B
Beno
Guest
I have a very close friend who has a 20 year old daughter. In many ways I have been like a father to my friend’s daughter for over 10 years. (Her non-custodial father died about 6 years ago.) The daughter is living at home with her mother. But here is the problem. My friend’s daughter is now pregnant and her 18 year old boyfriend is, in my opinion, a lousy choice for a boyfriend. I strongly cautioned her over a year ago about this guy having heard from her some things he has said and done. He has no plans for any profession, he has had several other girlfriends at the same time (even telling my friend’s daughter to get used to it), he has been previously sent to jail, he does not go to church, he believes abortion is an option, he has threatened to physically harm my friend’s daughter, he does not have a car and manipulates his friends and girlfriends to give him cash, gifts, favors, and rides, he does not want to pay child support when the time comes, he has no inclination or intention to marry, he has a psycho sister that has been verbally abusive to my friend’s daughter, and I could go on about his parents and other siblings.

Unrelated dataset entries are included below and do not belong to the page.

-- ==== Sys2Proof/Laws/Keeps.lean ====
section
/-! SUPPORT. What the shared operations keep: one lemma for each operation says that it keeps the bounds of the port links
(R5, R6, R10, R12), the law of latches and guards (R77), the canonical form of memory, the limit of buffers (R102), the
bound of the job list (R114), and the laws of transmission (R6). -/

namespace Sys2Proof.Machine

/-- `m` keeps the laws of transmission (R6) that `l` meets: the frame in transmission stands in the output list, and what has
left TXD is its beginning. -/
structure SendKept (l m : PortLink) : Prop where
  sends : (l.sending = true → l.output ≠ []) → m.sending = true → m.output ≠ []
  wire : (l.sending = true → l.output ≠ []) → l.WireLawful → m.WireLawful

theorem SendKept.refl (l : PortLink) : SendKept l l := ⟨id, fun _ => id⟩

theorem SendKept.trans {l m n : PortLink} (a : SendKept l m) (b : SendKept m n) : SendKept l n :=
  ⟨fun h => b.sends (a.sends h), fun h w => b.wire (a.sends h) (a.wire h w)⟩

/-- The output list only grows at its end. -/
theorem SendKept.of_append {l m : PortLink} (x : List OutFrame) (hs : m.sending = l.sending) (hb : m.txBytes = l.txBytes)
    (ho : m.output = l.output ++ x) : SendKept l m := by
  refine ⟨fun h hm => by rw [ho]; simp [h (hs ▸ hm)], fun h w hm f rest e => ?_⟩
  rw [hs] at hm
  obtain ⟨g, q, hg⟩ := List.exists_cons_of_ne_nil (h hm)
  have := w hm g q hg
  rw [ho, hg, List.cons_append, List.cons.injEq] at e
  rw [hb, ← e.1]
  exact this

/-- The transmission and the output list are as they were. -/
theorem SendKept.of_eq {l m : PortLink} (hs : m.sending = l.sending) (hb : m.txBytes = l.txBytes)
    (ho : m.output = l.output) : SendKept l m := SendKept.of_append [] hs hb (by simp [ho])

/-- Nothing is in transmission. -/
theorem SendKept.of_idle {l m : PortLink} (hs : m.sending = false) : SendKept l m :=
  ⟨fun _ hm => by simp [hs] at hm, fun _ _ hm => by simp [hs] at hm⟩

/-- `t` keeps the laws that `s` meets. -/
structure Keeps (s t : State) : Prop where
  links : ∀ p, (s.port p).Lawful → (t.port p).Lawful
  latches : s.LatchesGuarded → t.LatchesGuarded
  memory : s.MemoryLawful → t.MemoryLawful
  buffers : s.BuffersLawful → t.BuffersLawful
  jobs : s.JobsBounded → t.JobsBounded
  sends : ∀ p, SendKept (s.port p) (t.port p)

theorem Keeps.refl (s : State) : Keeps s s := ⟨fun _ h => h, id, id, id, id, fun _ => SendKept.refl _⟩

theorem Keeps.trans {s t u : State} (a : Keeps s t) (b : Keeps t u) : Keeps s u :=
  ⟨fun p h => b.links p (a.links p h), fun h => b.latches (a.latches h), fun h => b.memory (a.memory h),
   fun h => b.buffers (a.buffers h), fun h => b.jobs (a.jobs h),
   fun p => (a.sends p).trans (b.sends p)⟩

/-! ### How each law can be kept -/

theorem linksKept_of_eq {s t : State} (h : t.ports = s.ports) (p : Port) (l : (s.port p).Lawful) : (t.port p).Lawful := by
  have e : t.port p = s.port p := by simp [State.port, h]
  rw [e]; exact l

theorem sendsKept_of_eq {s t : State} (h : t.ports = s.ports) (p : Port) : SendKept (s.port p) (t.port p) := by
  have e : t.port p = s.port p := by simp [State.port, h]
  rw [e]; exact SendKept.refl _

Yet she answers to his every beckoning call, and continues to see him despite his abusive and manipulative behaviors. And when I try to bring up the subject, my friend’s daughter becomes defensive and argues about being an adult and able to make her own choices. A counselor has encouraged her mother and I to refrain from making comments that would put her defenses up, and that she may eventually come to accept that her choices have not been good ones though it may take many years for that to happen. But I am going nuts keeping quiet! I wanted her to come to her senses a year ago, but she’s only digging herself deeper into a lousy future. I care deeply for her and hate seeing her put herself through all this. I need some advice or encouragement from any others that have been through similar cirumstances.